For years there has been an implicit understanding among businesses that need workers, illegal immigrants willing to do those jobs, communities that benefit from such commerce, and a government that rarely intervened. Now that understanding has been torn apart. Of 1,500 people surveyed in June by the Pew Research Center, 55% said the most effective way to reduce illegal immigration from Mexico is to increase penalties on employers. In a Democratic Presidential debate in November, Barack Obama said: "An employer has more of a chance of getting hit by lightning than being prosecuted for hiring an undocumented worker. That has to change." All of the candidates, with varying degrees of vigor, have expressed the same sentiment.

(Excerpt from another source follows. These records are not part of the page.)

theorem keptp_compareProg  : KeptProg (compareProg) := by
  unfold compareProg
  repeat' first
    | with_reducible assumption
    | with_reducible exact KeptProg.pure _
    | with_reducible apply KeptProg.bind
    | (intro x; clear_value x)
    | (intro x)
    | with_reducible apply keptp_entryBytes
    | with_reducible apply keptp_demand
    | with_reducible apply keptp_compareLines
    | lift_lets -underBinder
    | dsimp only

theorem keptp_fenceProg  : KeptProg (fenceProg) := by
  unfold fenceProg
  repeat' first
    | with_reducible assumption
    | with_reducible exact KeptProg.pure _
    | with_reducible apply KeptProg.bind
    | (intro x; refine KeptProg.cutJ x ?_ (fun k => ?_); rotate_left; clear_value x; rotate_left; subst x; try dsimp only)
    | (intro x; clear_value x)
    | (intro x)
    | with_reducible apply keptp_entryBytes
    | with_reducible apply keptp_demand
    | with_reducible apply keptp_theCmd
    | with_reducible apply keptp_theState
    | with_reducible apply keptp_waitHere
    | with_reducible apply keptp_freeWord
    | split
    | lift_lets -underBinder
    | with_reducible refine KeptProg.app (by assumption)
    | dsimp only

theorem keptp_counterWaitProg  : KeptProg (counterWaitProg) := by
  unfold counterWaitProg
  repeat' first
    | with_reducible assumption
    | with_reducible exact KeptProg.pure _
    | with_reducible apply KeptProg.bind
    | (intro x; refine KeptProg.cutJ x ?_ (fun k => ?_); rotate_left; clear_value x; rotate_left; subst x; try dsimp only)
    | (intro x; refine Kept.cutG x ?_ (fun k => ?_); rotate_left; clear_value x; rotate_left; subst x)
    | (intro x; clear_value x)
    | (intro x)
    | with_reducible apply keptp_entryBytes
    | with_reducible apply keptp_demand
    | with_reducible apply keptp_theCmd
    | with_reducible apply keptp_theState
    | with_reducible apply keptp_failNow
    | with_reducible apply keptp_waitHere
    | with_reducible apply keptp_change
    | with_reducible apply kept_enterWait
    | split
    | lift_lets -underBinder
    | with_reducible refine KeptProg.app (by assumption)
    | dsimp only

theorem keptp_atomicProg  : KeptProg (atomicProg) := by
  unfold atomicProg
  repeat' first
    | with_reducible assumption
    | with_reducible exact KeptProg.pure _
    | with_reducible apply KeptProg.bind
    | (intro x; refine KeptProg.cutJ x ?_ (fun k => ?_); rotate_left; clear_value x; rotate_left; subst x; try dsimp only)
    | (intro x; clear_value x)
    | (intro x)
    | with_reducible apply keptp_entryBytes
    | with_reducible apply keptp_demand
    | with_reducible apply keptp_access
    | with_reducible apply keptp_lastAccess
    | with_reducible apply keptp_waitHere
    | with_reducible apply keptp_freeWord
    | with_reducible apply keptp_failAt
    | split
    | lift_lets -underBinder
    | with_reducible refine KeptProg.app (by assumption)
    | dsimp only

theorem keptp_reduceProg (remote : Bool) : KeptProg (reduceProg remote) := by
  unfold reduceProg
  repeat' first
    | with_reducible assumption
    | with_reducible exact KeptProg.pure _
    | with_reducible apply KeptProg.bind
    | (intro x; refine KeptProg.cutJ x ?_ (fun k => ?_); rotate_left; clear_value x; rotate_left; subst x; try dsimp only)
    | (intro x; clear_value x)
    | (intro x)
    | with_reducible apply keptp_entryBytes
    | with_reducible apply keptp_demand
    | with_reducible apply keptp_counterOf
    | with_reducible apply keptp_readBytes
    | with_reducible apply keptp_readSource
    | with_reducible apply keptp_writeVia
    | with_reducible apply KeptProg.foldlM
    | with_reducible apply KeptProg.mapM
    | split
    | lift_lets -underBinder
    | with_reducible refine KeptProg.app (by assumption)
    | dsimp only

theorem keptp_readDesc (va : Nat) (buffered : Bool) : KeptProg (readDesc va buffered) := by
  unfold readDesc
  repeat' first
    | with_reducible assumption
    | with_reducible exact KeptProg.pure _
    | with_reducible apply KeptProg.bind
    | (intro x; refine KeptProg.cutJ x ?_ (fun k => ?_); rotate_left; clear_value x; rotate_left; subst x; try dsimp only)
    | (intro x)
    | with_reducible apply keptp_demand
    | with_reducible apply keptp_readBuffered
    | with_reducible apply keptp_readLine
    | with_reducible apply keptp_failNow
    | split
    | with_reducible refine KeptProg.app (by assumption)
    | dsimp only

theorem keptp_countBlock  : KeptProg (countBlock) := by
  unfold countBlock
  repeat' first
    | with_reducible assumption
    | with_reducible exact KeptProg.pure _
    | with_reducible apply KeptProg.bind
    | (intro x)
    | with_reducible apply keptp_onceDo
    | with_reducible apply kept_modBooth
    | dsimp only

theorem keptp_readBlock (f d va : Nat) : KeptProg (readBlock f d va) := by
  unfold readBlock
  repeat' first
    | with_reducible assumption
    | with_reducible exact KeptProg.pure _
    | with_reducible apply KeptProg.bind
    | (intro x; clear_value x)
    | (intro x)
    | with_reducible apply keptp_readBurst
    | with_reducible apply keptp_countBlock
    | with_reducible apply KeptProg.mapM
    | lift_lets -underBinder
    | dsimp only

theorem keptp_writeLines (va : Nat) (b : List Byte) (ctr : Option Nat) : KeptProg (writeLines va b ctr) := by
  unfold writeLines
  repeat' first
    | with_reducible assumption
    | with_reducible exact KeptProg.pure _
    | with_reducible apply KeptProg.bind
    | (intro x)
    | with_reducible apply keptp_writeTo
    | with_reducible apply KeptProg.forM
    | dsimp only

theorem keptp_writeSet (x : Desc) (va first last : Nat) (fin : Bool) (ctr : Option Nat) (sts : List Soft) : KeptProg (writeSet x va first last fin ctr sts) := by
  unfold writeSet
  repeat' first
    | with_reducible assumption
    | with_reducible exact KeptProg.pure _
    | with_reducible apply KeptProg.bind
    | (intro x)
    | with_reducible apply keptp_writeLines
    | with_reducible apply KeptProg.forM
    | dsimp only

theorem keptp_attendedOf (o : DecodeOps) (blk : Nat) : KeptProg (attendedOf o blk) := by
  unfold attendedOf
  repeat' first
    | with_reducible assumption
    | with_reducible exact KeptProg.pure _
    | with_reducible apply KeptProg.bind
    | (intro x; refine KeptProg.cutJ x ?_ (fun k => ?_); rotate_left; clear_value x; rotate_left; subst x; try dsimp only)
    | (intro x; clear_value x)
    | (intro x)
    | with_reducible apply keptp_readBytes
    | split
    | lift_lets -underBinder
    | with_reducible refine KeptProg.app (by assumption)
    | dsimp only

theorem keptp_countSkipped  : KeptProg (countSkipped) := by
  unfold countSkipped
  repeat' first
    | with_reducible assumption
    | with_reducible exact KeptProg.pure _
    | with_reducible apply KeptProg.bind
    | (intro x)
    | with_reducible apply keptp_onceDo
    | with_reducible apply kept_modBooth
    | dsimp only

theorem keptp_chargePair (x : Desc) : KeptProg (chargePair x) := by
  unfold chargePair
  repeat' first
    | with_reducible assumption
    | with_reducible exact KeptProg.pure _
    | with_reducible apply KeptProg.bind
    | (intro x)
    | with_reducible apply keptp_onceDo
    | with_reducible apply kept_charge
    | dsimp only

theorem keptp_attnBlock (x : Desc) (o : DecodeOps) (acc : List Soft × Nat × Nat) (blk : Nat) : KeptProg (attnBlock x o acc blk) := by
  unfold attnBlock
  repeat' first
    | with_reducible assumption
    | with_reducible exact KeptProg.pure _
    | with_reducible apply KeptProg.bind
    | (intro x; refine KeptProg.cutJ x ?_ (fun k => ?_); rotate_left; clear_value x; rotate_left; subst x; try dsimp only)
    | (intro x; clear_value x)
    | (intro x)
    | with_reducible apply keptp_attendedOf
    | with_reducible apply keptp_readBytes
    | with_reducible apply keptp_countSkipped
    | with_reducible apply keptp_failAt
    | with_reducible apply keptp_readBlock
    | with_reducible apply keptp_useArray
    | with_reducible apply keptp_chargePair
    | split
    | lift_lets -underBinder
    | with_reducible refine KeptProg.app (by assumption)
    | dsimp only

theorem keptp_decodeSegment (x : Desc) (o : DecodeOps) (seg tokens blocks : Nat) : KeptProg (decodeSegment x o seg tokens blocks) := by
  unfold decodeSegment
  repeat' first
    | with_reducible assumption
    | with_reducible exact KeptProg.pure _
    | with_reducible apply KeptProg.bind
    | (intro x; clear_value x)
    | (intro x)
    | with_reducible apply keptp_attnBlock
    | with_reducible apply KeptProg.foldlM
    | lift_lets -underBinder
    | dsimp only

theorem keptp_decodePartials (x : Desc) (o : DecodeOps) (out first : Nat) (segs : List Nat) : KeptProg (decodePartials x o out first segs) := by
  unfold decodePartials
  repeat' first
    | with_reducible assumption
    | with_reducible exact KeptProg.pure _
    | with_reducible apply KeptProg.bind
    | (intro x; clear_value x)
    | (intro x)
    | with_reducible apply keptp_decodeSegment
    | with_reducible apply keptp_writeSet
    | with_reducible apply KeptProg.foldlM
    | lift_lets -underBinder
    | dsimp only

theorem keptp_decodeFinal (x : Desc) (o : DecodeOps) (out : Nat) (segs : List Nat) : KeptProg (decodeFinal x o out segs) := by
  unfold decodeFinal
  repeat' first
    | with_reducible assumption
    | with_reducible exact KeptProg.pure _
    | with_reducible apply KeptProg.bind
    | (intro x; refine KeptProg.cutJ x ?_ (fun k => ?_); rotate_left; clear_value x; rotate_left; subst x; try dsimp only)
    | (intro x; clear_value x)
    | (intro x)
    | with_reducible apply keptp_decodeSegment
    | with_reducible apply keptp_writeSet
    | with_reducible apply KeptProg.foldlM
    | split
    | lift_lets -underBinder
    | with_reducible refine KeptProg.app (by assumption)
    | dsimp only

theorem keptp_attnDecodeProg  : KeptProg (attnDecodeProg) := by
  unfold attnDecodeProg
  repeat' first
    | with_reducible assumption
    | with_reducible exact KeptProg.pure _
    | with_reducible apply KeptProg.bind
    | (intro x; refine KeptProg.cutJ x ?_ (fun k => ?_); rotate_left; clear_value x; rotate_left; subst x; try dsimp only)
    | (intro x; clear_value x)
    | (intro x)
    | with_reducible apply keptp_entryBytes
    | with_reducible apply keptp_demand
    | with_reducible apply keptp_readDesc
    | with_reducible apply keptp_readBytes
    | with_reducible apply keptp_holdStream
    | with_reducible apply keptp_decodePartials
    | with_reducible apply keptp_decodeFinal
    | split
    | lift_lets -underBinder
    | with_reducible refine KeptProg.app (by assumption)
    | dsimp only

theorem keptp_readRecord (va n : Nat) : KeptProg (readRecord va n) := by
  unfold readRecord
  repeat' first
    | with_reducible assumption
    | with_reducible exact KeptProg.pure _
    | with_reducible apply KeptProg.bind
    | (intro x; clear_value x)
    | (intro x)
    | with_reducible apply keptp_readBuffered
    | with_reducible apply KeptProg.mapM
    | lift_lets -underBinder
    | dsimp only

theorem keptp_readHeaders (x : Desc) (va : Nat) : KeptProg (readHeaders x va) := by
  unfold readHeaders
  repeat' first
    | with_reducible assumption
    | with_reducible exact KeptProg.pure _
    | with_reducible apply KeptProg.bind
    | (intro x; clear_value x)
    | (intro x)
    | with_reducible apply keptp_readRecord
    | with_reducible apply KeptProg.foldlM
    | lift_lets -underBinder
    | dsimp only

theorem keptp_readState (x : Desc) (p : Nat × Bool) : KeptProg (readState x p) := by
  unfold readState
  repeat' first
    | with_reducible assumption
    | with_reducible exact KeptProg.pure _
    | with_reducible apply KeptProg.bind
    | (intro x; refine KeptProg.cutJ x ?_ (fun k => ?_); rotate_left; clear_value x; rotate_left; subst x; try dsimp only)
    | (intro x; clear_value x)
    | (intro x)
    | with_reducible apply keptp_readRecord
    | split
    | lift_lets -underBinder
    | with_reducible refine KeptProg.app (by assumption)
    | dsimp only

theorem keptp_checkSets (x : Desc) : ∀ (z0 : List Nat) (z1 : Option Nat) (z2 : List (Nat × Nat × List (Nat × Bool))), KeptProg (checkSets x z0 z1 z2) := by
  intro z0 z1 z2
  induction z0 generalizing z1 z2
  case nil => 
    unfold checkSets
    repeat' first
      | with_reducible assumption
      | with_reducible exact KeptProg.pure _
      | with_reducible apply KeptProg.bind
      | (intro x; refine KeptProg.cutJ x ?_ (fun k => ?_); rotate_left; clear_value x; rotate_left; subst x; try dsimp only)
      | (intro x; clear_value x)
      | (intro x)
      | with_reducible apply keptp_failAt
      | with_reducible apply keptp_readHeaders
      | with_reducible apply ih
      | split
      | lift_lets -underBinder
      | with_reducible refine KeptProg.app (by assumption)
      | dsimp only
  case cons i l ih =>
    unfold checkSets
    repeat' first
      | with_reducible assumption
      | with_reducible exact KeptProg.pure _
      | with_reducible apply KeptProg.bind
      | (intro x; refine KeptProg.cutJ x ?_ (fun k => ?_); rotate_left; clear_value x; rotate_left; subst x; try dsimp only)
      | (intro x; clear_value x)
      | (intro x)
      | with_reducible apply keptp_failAt
      | with_reducible apply keptp_readHeaders
      | with_reducible apply ih
      | split
      | lift_lets -underBinder
      | with_reducible refine KeptProg.app (by assumption)
      | dsimp only

theorem keptp_attnMergeProg  : KeptProg (attnMergeProg) := by
  unfold attnMergeProg
  repeat' first
    | with_reducible assumption
    | with_reducible exact KeptProg.pure _
    | with_reducible apply KeptProg.bind
    | (intro x; refine KeptProg.cutJ x ?_ (fun k => ?_); rotate_left; clear_value x; rotate_left; subst x; try dsimp only)
    | (intro x; clear_value x)
    | (intro x)
    | with_reducible apply keptp_entryBytes
    | with_reducible apply keptp_demand
    | with_reducible apply keptp_counterOf
    | with_reducible apply keptp_readDesc
    | with_reducible apply keptp_readHeld
    | with_reducible apply keptp_checkSets
    | with_reducible apply keptp_readState
    | with_reducible apply keptp_writeSet
    | with_reducible apply KeptProg.foldlM
    | with_reducible apply KeptProg.mapM
    | split
    | lift_lets -underBinder
    | with_reducible refine KeptProg.app (by assumption)
    | dsimp only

ICE made 863 criminal arrests at companies last year; 59 of those were owners and 33 lower-level managers, most charged with knowingly hiring illegal workers. Two years ago, ICE made only 176 such arrests. Operation Wagon Train—which included simultaneous raids on six Swift meatpacking plants on Dec. 12, 2006, and led to Lamb's arrest—was dramatic, public, and the largest worksite sweep in ICE's history. At the heart of the subsequent investigation is a tactic that could become familiar in the years ahead: using threats of jail and deportation to persuade an illegal immigrant to cooperate and inform on a superior. "Usually the way it works is we get a couple of hundred administrative or criminal arrests and a few supervisors," says ICE spokesperson Pat Reilly. "Then we work our way up."
That's how the agency caught Lamb. After the raid on Swift's slaughterhouse in Marshalltown, Iowa, ICE wired a Mexican line worker who knew Lamb, sent him to Lamb's house, and recorded what it says is an incriminating conversation between the two men. Lamb, through his lawyer, declined to comment. And it isn't clear if he will cooperate with the government as part of a guilty plea. Swift, which in July was sold to the Brazilian company JBS, also declined to discuss the investigation and has not been implicated in any criminal wrongdoing.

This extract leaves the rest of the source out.